The record shows that this ground of defense was not brought to the consideration of the circuit court; we do not, therefore, feel ourselves at liberty to express any opinion upon the question. chanrobles.com-red

Page 42 U. S. 188

Again, it is insisted the original arrangement made between the plaintiffs and Thorn in March, 1831, was subsequently, in the spring of 1834, abandoned and deserted, and in the autumn following a new and inconsistent one, enlarging the credits to be given and diminishing the security, was made rendering notice to the defendant necessary, but to which no notice could have given legal effect to charge the defendant for subsequent credits.

To this and all other questions raised here on which the court below was not called to express any opinion we can only give the same answer given to the next preceding supposed ground of defense.

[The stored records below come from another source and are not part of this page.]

-- ==== Sys2Proof/Laws/Access.lean ====
section
/-!
SUPPORT. What a command that is one register write does, once the checks ahead of the unit let it pass.
-/
namespace Sys2Proof.Machine

/-- While the control dies run, an event acts on the part. -/
theorem State.onLive_live (s : State) (f : Hw → Hw) (hl : s.hw.live = true) : s.onLive f = s.to (f s.hw) := by
  simp [State.onLive, State.to, hl]

/-- While the control dies run, an event acts on the part and its memory. -/
theorem State.onMach_live (s : State) (f : Mach → Mach) (hl : s.hw.live = true) :
    s.onMach f = s.toMach (f ⟨s.mem, s.hw⟩).mem (f ⟨s.mem, s.hw⟩).hw := by
  simp [State.onMach, State.toMach, hl]

/-- While the control dies run, a requester's access reaches the part. -/
theorem State.onBus_live (s : State) (q : Requester) (f : Mach → Mach) (hl : s.hw.live = true) :
    s.onBus q f = .next { s with mem := (f ⟨s.mem, s.hw⟩).mem, hw := (f ⟨s.mem, s.hw⟩).hw } := by
  unfold State.onBus
  split
  · next h => simp [Hw.live, h] at hl
  · next h => simp [Hw.live, h] at hl
  · simp [State.onMach, hl]

/-- A write that the checks let pass, and that its unit accepts, is answered OK. -/
theorem State.regWrite_unit (s : State) (q : Requester) (r : RegId) (v : Word) (x : RegHit) (m : Mach)
    (ha : s.admits q r v) (h4 : r.addr / 4 * 4 = r.addr) (hx : regHit r.addr = some x)
    (hu : (Mach.mk s.mem s.hw).unitStore q x r.addr v = (.ok, m)) :
    s.regWrite q r v = s.toMach m.mem ((m.hw.ramWritten r.addr).answer .ok 0) := by
  obtain ⟨hl, hp⟩ := ha
  simp only [State.regWrite, State.onBus_live _ _ _ hl, Mach.write, Mach.busWrite, h4, hx, hu, hp, State.toMach, Mach.onHw]
  simp

/-- The same for a register whose write acts on the dies' registers alone. -/
theorem State.regWrite_reg (s : State) (q : Requester) (r : RegId) (v : Word) (x : RegHit) (h : Hw)
    (ha : s.admits q r v) (h4 : r.addr / 4 * 4 = r.addr) (hx : regHit r.addr = some x)
    (hk : x.row.hook ∉ [.bsCtrl, .bsPort, .powerCmd, .keepCtrl, .dschCtrl])
    (hu : s.hw.registerWrite q x r.addr v = (.ok, h)) :
    s.regWrite q r v = s.wrote r h := by
  rw [State.regWrite_unit s q r v x ⟨s.mem, h⟩ ha h4 hx]
  · rfl
  · unfold Mach.unitStore
    split <;> simp_all

/-- Whether none of a row's fields is a setting (RW or RWL). -/
def RegRow.noSettings (r : RegRow) : Bool := r.fields.all (fun f => f.acc != .rw && f.acc != .rwl)

/-- A register without settings has no range conditions to meet. -/
theorem Hw.registerWrite_noSettings (h : Hw) (q : Requester) (x : RegHit) (a : Nat) (v : Word) (hn : x.row.noSettings = true) :
    h.registerWrite q x a v = h.unitWrite q x a (x.row.next (h.reg (x.id a)) v) v := by
  have hc : x.row.changesSetting (h.reg (x.id a)) v = false := by
    simp only [RegRow.changesSetting, List.any_eq_false, RegRow.noSettings, List.all_eq_true] at hn ⊢
    intro f hf hcon
    have := hn f hf
    simp_all
  simp [Hw.registerWrite, hc]

/-- Whether the register map has at r a register with hook `hk` and indices `idx` and no settings. -/
def isCommandReg (r : RegId) (hk : RegHook) (idx : List Nat) : Bool :=
  decide (r.addr / 4 * 4 = r.addr) && match regHit r.addr with
    | some x => x.row.hook == hk && x.idx == idx && x.row.noSettings
    | none => false

/-- A write of a command register acts as its unit says. -/
theorem State.regWrite_command (s : State) (q : Requester) (r : RegId) (v : Word) (hk : RegHook) (idx : List Nat) (h : Hw)
    (hc : isCommandReg r hk idx = true) (hs : hk ∉ [.bsCtrl, .bsPort, .powerCmd, .keepCtrl, .dschCtrl])
    (hu : ∀ (x : RegHit) (w : Word), x.row.hook = hk → x.idx = idx → s.hw.unitWrite q x r.addr w v = (.ok, h)) (ha : s.admits q r v) :
    s.regWrite q r v = s.wrote r h := by
  unfold isCommandReg at hc
  split at hc
  · next x hx =>
    simp only [Bool.and_eq_true, beq_iff_eq, decide_eq_true_eq] at hc
    obtain ⟨h4, ⟨hh, hi⟩, hf⟩ := hc
    refine State.regWrite_reg s q r v x h ha h4 hx (hh ▸ hs) ?_
    rw [Hw.registerWrite_noSettings _ _ _ _ _ hf]
    exact hu x _ hh hi
  · simp at hc

end Sys2Proof.Machine
end

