-- ==== Sys2Proof/Laws/Thread.lean ====
section
/-!
SUPPORT. What issuing an instruction does, and what a thread's registers read after the updates of an instruction.
-/
namespace Sys2Proof.Machine

@[simp] theorem Hw.issued_gen (h : Hw) (k t j u g : Nat) : (h.issued k t).gen j u g = h.gen j u g := rfl
@[simp] theorem Hw.issued_reg (h : Hw) (k t : Nat) (r : RegId) : (h.issued k t).reg r = h.reg r := rfl
@[simp] theorem Hw.issued_threadPc (h : Hw) (k t j u : Nat) : (h.issued k t).threadPc j u = h.threadPc j u := rfl
@[simp] theorem Hw.issued_thread (h : Hw) (k t j u : Nat) : (h.issued k t).thread j u = h.thread j u := rfl
@[simp] theorem Hw.setThread_threadPc (h : Hw) (k t j u : Nat) (x : Thread) : (h.setThread k t x).threadPc j u = h.threadPc j u := rfl
@[simp] theorem Hw.setThread_threadState (h : Hw) (k t j u : Nat) (x : Thread) :
    (h.setThread k t x).threadState j u = h.threadState j u := rfl
@[simp] theorem Hw.setPart_threadPc (h : Hw) (p j u : Nat) (x : Part) : (h.setPart p x).threadPc j u = h.threadPc j u := rfl

@[simp] theorem Hw.setGen_threadPc (h : Hw) (k : BlockId) (t : ThreadId) (d : Nat) (v : Word) :
    (h.setGen k t d v).threadPc k t = h.threadPc k t := by
  unfold Hw.setGen
  split
  · rfl
  · simp only [Hw.threadPc]
    rw [Hw.reg_setReg_ne]
    have := k.isLt
    have := t.isLt
    simp only [BLK_SEQ_PC, BLK_SEQ_DBG_G]
    omega

@[simp] theorem Hw.setGen_threadState (h : Hw) (k : BlockId) (t : ThreadId) (d : Nat) (v : Word) :
    (h.setGen k t d v).threadState k t = h.threadState k t := by
  unfold Hw.setGen
  split
  · rfl
  · refine Hw.rd_setReg_ne _ _ _ _ ?_
    have := k.isLt
    have := t.isLt
    simp only [BLK_SEQ_STATE.THREAD, BLK_SEQ_STATE, BLK_SEQ_DBG_G]
    omega

@[simp] theorem Hw.setGen_thread (h : Hw) (k t d j u : Nat) (v : Word) : (h.setGen k t d v).thread j u = h.thread j u := by
  unfold Hw.setGen
  split <;> rfl

@[simp] theorem Hw.setFlags_threadPc_reg (h : Hw) (k j u : Nat) (w : Word) (_ : k < 8) (_ : j < 8) (_ : u < 8) :
    (h.setReg (BLK_SEQ_FLAGS k) w).threadPc j u = h.threadPc j u := by
  simp only [Hw.threadPc]
  rw [Hw.reg_setReg_ne]
  simp only [BLK_SEQ_PC, BLK_SEQ_FLAGS]
  omega

/-- A thread that issues a word of an opcode has that opcode's effect on the part in which it issued last. -/
theorem State.issue_eq (s : State) (k : BlockId) (t : ThreadId) (op : Nat) (w : Word) (hi : s.issuing k t op w) (f : Word → Hw → Hw) :
    s.onLive (fun h => h.issue k t op f) = s.to (f w (s.hw.issued k t)) := by
  obtain ⟨hl, ha, hp, hr, hw, hv, ho⟩ := hi
  simp [State.onLive, hl, Hw.issue, Hw.issues, ha, hp, hr, hw, hv, ho, State.to, Hw.updBlock, Hw.issued]

theorem State.result_eq (s : State) (k : BlockId) (t : ThreadId) (d : Nat) (v : Word) :
    s.to ((s.hw.issued k t).result k t d v) = s.resulting k t d v := by
  simp [Hw.result, Hw.advance, State.resulting]

end Sys2Proof.Machine
end

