/-- SELECT without a veto shows the states of its comparators and the code of the switching table for the live cells. -/
theorem Hw.selectTrio_shows (h : Hw) (t : Nat) {p : Nat} {r f e m : Int} (owner : h.owner (t / 2) = some p) (ref : h.torqueRef t = some r)
    (free : (h.trio t).vetoRan = false) (flux : Q15.val (h.sigIn (t / 2) (2 * (t % 2) + 1)) = some f)
    (torque : Q15.val (h.sigIn (t / 2) (0x0F0 + 8 * (t % 2))) = some e)
    (mag : Q15.val (h.sigIn (t / 2) (0x0F0 + 8 * (t % 2) + 1)) = some m) (plain : h.on (BLK_TRIO_CFG.ZERO_MIN (t / 2) (t % 2)) = false) :
    let k := t / 2
    let j := t % 2
    let band := (h.block k).torque.band.getD j 0
    let ts := nextTorque ((h.selRd t (BLK_TRIO_STATE.T_STATE k j) : Int) - 1) (r - e) (Bits.get band 31 16)
    let fs := nextFlux (h.selRd t (BLK_TRIO_STATE.F_STATE k j)) (f - m) (Bits.get band 15 0)
    let code := ((h.tableOf p 1 t).getD []).getD ((ts + 1).toNat * 12 + fs * 6 + h.selRd t (BLK_TRIO_STATE.SECTOR k j)) 0 &&& h.liveMask t
    ((h.selectTrio t).trio t).selNow = selWord (h.trio t).selNow (ts + 1).toNat fs code code 0 0 0 := by
  unfold Hw.selectTrio
  extract_lets k j band ts fs code base prev live ref' ts' fs' fin g sec table x least z
  have shows (a : Hw) (ts : Int) (fs table applied : Nat) (vetoed all held : Bool) : ((fin a ts fs table applied vetoed all held).trio t).selNow =
      selWord (a.trio t).selNow (ts + 1).toNat fs table applied (Num.ofBool vetoed) (Num.ofBool all) (Num.ofBool held) := by
    dsimp only [fin]
    rw [Hw.sendVector_trio, Hw.updTrio_selNow, Hw.setSig_trio, Hw.setSig_trio, Hw.setSig_trio, Hw.setSig_trio, Hw.updTrio_selNow]
    case same => exact fun _ => rfl
    case same => exact fun _ => rfl
    simp only [Hw.selWr_selNow]
    rfl
  have sig (i : Nat) (apart : i ≠ base + 2) : g.sigIn k i = h.sigIn k i :=
    (Hw.setSig_sigIn_ne _ _ _ _ _ apart).trans (Hw.updTrio_sigIn _ _ _ _ _)
  have trio : g.trio t = { h.trio t with tref := Q15.ofOpt ref' } := (Hw.setSig_trio _ _ _ _ _).trans (Hw.setTrio_trio h t _)
  have table_eq : table = (h.tableOf p 1 t).getD [] := by
    have owned : g.owner k = some p := (Hw.setSig_owner _ _ _ _ _).trans ((Hw.updTrio_owner _ _ _ _).trans owner)
    have set : g.tableOf p 1 t = h.tableOf p 1 t := (Hw.setSig_tableOf _ _ _ _ _ _ _).trans (Hw.updTrio_tableOf _ _ _ _ _ _)
    simp only [table, owned, set]
  have sec_eq : sec = h.selRd t (BLK_TRIO_STATE.SECTOR k j) := by
    simp only [sec, Hw.selRd, trio]
  have idle : x.vetoRan = false := by
    simp only [x, trio, free]
  have plain' : g.on (BLK_TRIO_CFG.ZERO_MIN k j) = false := (Hw.setBlock_on _ _ _ _).trans ((Hw.setTrio_on _ _ _ _).trans plain)
  clear_value fin
  rw [show ref' = some r from ref, sig _ (by omega), sig _ (by omega), sig _ (by omega), show Q15.val (h.sigIn k (2 * j + 1)) = some f from flux,
    show Q15.val (h.sigIn k base) = some e from torque, show Q15.val (h.sigIn k (base + 1)) = some m from mag]
  simp only [plain', idle, Bool.false_and, Bool.false_eq_true, if_false, shows, trio, table_eq, sec_eq]
  rfl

It is ordered that the judgment of the circuit court be reversed and the cause remanded for another trial thereof.

Order

This cause came on to be heard on the transcript of the record from the Circuit Court of the United States for the Southern District of New York, and was argued by counsel. On consideration whereof, it is now here ordered and adjudged by this Court that the judgment of the said circuit court in this cause be and the same is hereby reversed with costs, and that this cause be and the same is hereby remanded to the said circuit court, with directions to award a venire facias de novo.